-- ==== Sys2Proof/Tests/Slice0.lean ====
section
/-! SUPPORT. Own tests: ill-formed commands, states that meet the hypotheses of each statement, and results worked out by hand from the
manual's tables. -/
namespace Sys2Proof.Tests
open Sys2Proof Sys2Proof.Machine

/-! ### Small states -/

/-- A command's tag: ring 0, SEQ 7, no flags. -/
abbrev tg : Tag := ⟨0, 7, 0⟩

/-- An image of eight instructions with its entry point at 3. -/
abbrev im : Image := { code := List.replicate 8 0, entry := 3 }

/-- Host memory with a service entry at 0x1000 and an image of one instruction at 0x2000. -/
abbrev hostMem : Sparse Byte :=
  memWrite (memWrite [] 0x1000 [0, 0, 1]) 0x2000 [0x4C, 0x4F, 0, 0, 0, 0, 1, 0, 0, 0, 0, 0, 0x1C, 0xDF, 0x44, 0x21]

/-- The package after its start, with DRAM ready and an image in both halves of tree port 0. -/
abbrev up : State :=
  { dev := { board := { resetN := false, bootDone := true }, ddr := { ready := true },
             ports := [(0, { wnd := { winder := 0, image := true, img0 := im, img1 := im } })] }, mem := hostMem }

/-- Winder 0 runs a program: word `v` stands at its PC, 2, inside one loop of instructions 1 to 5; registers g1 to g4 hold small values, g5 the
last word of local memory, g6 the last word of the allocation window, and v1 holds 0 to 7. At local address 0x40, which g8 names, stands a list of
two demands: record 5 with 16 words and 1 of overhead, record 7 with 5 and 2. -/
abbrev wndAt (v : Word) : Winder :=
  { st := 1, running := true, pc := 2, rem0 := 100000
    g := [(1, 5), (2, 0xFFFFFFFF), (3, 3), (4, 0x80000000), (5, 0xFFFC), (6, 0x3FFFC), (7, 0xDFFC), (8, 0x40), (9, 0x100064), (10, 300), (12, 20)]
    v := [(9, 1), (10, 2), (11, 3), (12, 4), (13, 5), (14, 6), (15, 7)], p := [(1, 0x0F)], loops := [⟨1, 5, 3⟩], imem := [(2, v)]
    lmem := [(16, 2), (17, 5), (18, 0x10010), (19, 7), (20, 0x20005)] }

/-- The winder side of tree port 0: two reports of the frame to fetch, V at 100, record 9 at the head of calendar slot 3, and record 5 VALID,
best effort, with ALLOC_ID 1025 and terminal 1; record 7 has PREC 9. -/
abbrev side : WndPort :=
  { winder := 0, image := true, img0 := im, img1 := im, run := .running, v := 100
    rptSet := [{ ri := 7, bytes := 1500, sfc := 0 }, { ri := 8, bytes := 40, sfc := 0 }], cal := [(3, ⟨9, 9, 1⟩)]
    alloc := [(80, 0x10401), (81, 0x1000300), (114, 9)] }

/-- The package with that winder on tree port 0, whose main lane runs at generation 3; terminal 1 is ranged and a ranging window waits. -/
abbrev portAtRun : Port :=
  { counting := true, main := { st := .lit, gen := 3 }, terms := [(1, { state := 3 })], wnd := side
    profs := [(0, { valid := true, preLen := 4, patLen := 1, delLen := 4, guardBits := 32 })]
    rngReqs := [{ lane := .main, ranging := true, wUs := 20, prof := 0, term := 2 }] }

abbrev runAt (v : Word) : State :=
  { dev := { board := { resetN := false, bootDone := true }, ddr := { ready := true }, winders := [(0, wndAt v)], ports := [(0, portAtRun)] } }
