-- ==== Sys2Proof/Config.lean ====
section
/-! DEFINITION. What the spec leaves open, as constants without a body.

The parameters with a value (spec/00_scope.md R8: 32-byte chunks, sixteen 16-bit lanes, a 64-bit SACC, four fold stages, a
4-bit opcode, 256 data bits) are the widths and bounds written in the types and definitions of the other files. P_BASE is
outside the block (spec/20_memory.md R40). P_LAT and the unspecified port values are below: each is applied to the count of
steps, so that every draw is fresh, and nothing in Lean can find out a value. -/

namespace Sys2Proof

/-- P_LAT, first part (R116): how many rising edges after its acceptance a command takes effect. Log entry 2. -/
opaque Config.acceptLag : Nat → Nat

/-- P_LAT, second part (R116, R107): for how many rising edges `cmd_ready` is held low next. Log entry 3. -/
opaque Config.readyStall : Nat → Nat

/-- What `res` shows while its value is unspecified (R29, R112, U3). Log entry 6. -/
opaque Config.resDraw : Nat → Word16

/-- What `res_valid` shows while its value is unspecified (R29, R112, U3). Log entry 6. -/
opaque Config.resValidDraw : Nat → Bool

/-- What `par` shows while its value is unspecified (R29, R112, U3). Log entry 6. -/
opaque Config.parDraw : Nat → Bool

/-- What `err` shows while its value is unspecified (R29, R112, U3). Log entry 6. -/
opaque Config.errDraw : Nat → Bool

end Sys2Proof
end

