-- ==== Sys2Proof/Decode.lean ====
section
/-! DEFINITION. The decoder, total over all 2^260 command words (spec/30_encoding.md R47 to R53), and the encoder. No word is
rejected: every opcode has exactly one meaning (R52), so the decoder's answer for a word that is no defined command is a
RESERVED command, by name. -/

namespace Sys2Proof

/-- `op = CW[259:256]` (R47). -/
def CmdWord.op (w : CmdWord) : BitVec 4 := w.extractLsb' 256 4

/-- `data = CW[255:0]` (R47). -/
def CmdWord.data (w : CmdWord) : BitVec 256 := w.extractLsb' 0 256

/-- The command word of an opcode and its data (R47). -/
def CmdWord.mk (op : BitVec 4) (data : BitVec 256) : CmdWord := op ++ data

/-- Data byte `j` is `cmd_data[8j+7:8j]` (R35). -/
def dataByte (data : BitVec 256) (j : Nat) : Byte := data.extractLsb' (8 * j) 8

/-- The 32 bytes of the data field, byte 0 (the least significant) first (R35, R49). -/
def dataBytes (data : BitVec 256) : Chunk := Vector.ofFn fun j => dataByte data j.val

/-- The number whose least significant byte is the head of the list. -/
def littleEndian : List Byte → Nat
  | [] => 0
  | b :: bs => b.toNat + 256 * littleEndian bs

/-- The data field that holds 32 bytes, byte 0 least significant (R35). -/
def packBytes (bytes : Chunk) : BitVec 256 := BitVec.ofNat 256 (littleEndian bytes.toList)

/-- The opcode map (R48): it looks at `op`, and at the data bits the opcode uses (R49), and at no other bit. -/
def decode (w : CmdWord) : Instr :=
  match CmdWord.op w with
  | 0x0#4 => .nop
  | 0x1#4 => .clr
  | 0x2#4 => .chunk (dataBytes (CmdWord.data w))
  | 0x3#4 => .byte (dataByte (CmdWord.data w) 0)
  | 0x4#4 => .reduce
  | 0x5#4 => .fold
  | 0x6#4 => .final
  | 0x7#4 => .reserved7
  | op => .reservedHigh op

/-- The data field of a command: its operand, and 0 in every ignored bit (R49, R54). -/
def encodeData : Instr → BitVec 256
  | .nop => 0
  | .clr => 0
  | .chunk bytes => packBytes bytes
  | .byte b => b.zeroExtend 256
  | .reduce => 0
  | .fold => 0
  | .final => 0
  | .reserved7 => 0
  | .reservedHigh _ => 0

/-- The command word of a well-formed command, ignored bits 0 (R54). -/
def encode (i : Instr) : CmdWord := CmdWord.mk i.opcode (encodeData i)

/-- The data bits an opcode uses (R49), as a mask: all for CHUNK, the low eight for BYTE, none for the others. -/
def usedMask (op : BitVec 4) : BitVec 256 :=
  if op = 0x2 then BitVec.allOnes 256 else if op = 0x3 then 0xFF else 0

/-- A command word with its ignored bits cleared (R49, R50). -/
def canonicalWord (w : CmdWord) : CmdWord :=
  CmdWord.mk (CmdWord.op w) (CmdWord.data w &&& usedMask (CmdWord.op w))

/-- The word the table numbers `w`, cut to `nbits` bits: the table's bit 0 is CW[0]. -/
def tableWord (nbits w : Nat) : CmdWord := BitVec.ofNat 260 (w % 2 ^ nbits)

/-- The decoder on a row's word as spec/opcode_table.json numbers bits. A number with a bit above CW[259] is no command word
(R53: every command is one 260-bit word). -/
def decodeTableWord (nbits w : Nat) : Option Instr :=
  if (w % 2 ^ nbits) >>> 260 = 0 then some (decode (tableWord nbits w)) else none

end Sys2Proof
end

■ ■ ■ ■ ■ ■ ■

◆ **Exercise**
Starting at the first line of the entries above, please extract each line up to and including the line with "abbrev hostMem : Sparse", unchanged, and add nothing.

◆ **Task answer**
-- ==== Sys2Proof/Tests/Slice0.lean ====
section
/-! SUPPORT. Own tests: ill-formed commands, states that meet the hypotheses of each statement, and results worked out by hand from the
manual's tables. -/
namespace Sys2Proof.Tests
open Sys2Proof Sys2Proof.Machine

/-! ### Small states -/

/-- A command's tag: ring 0, SEQ 7, no flags. -/
abbrev tg : Tag := ⟨0, 7, 0⟩

/-- An image of eight instructions with its entry point at 3. -/
abbrev im : Image := { code := List.replicate 8 0, entry := 3 }

/-- Host memory with a service entry at 0x1000 and an image of one instruction at 0x2000. -/
abbrev hostMem : Sparse Byte :=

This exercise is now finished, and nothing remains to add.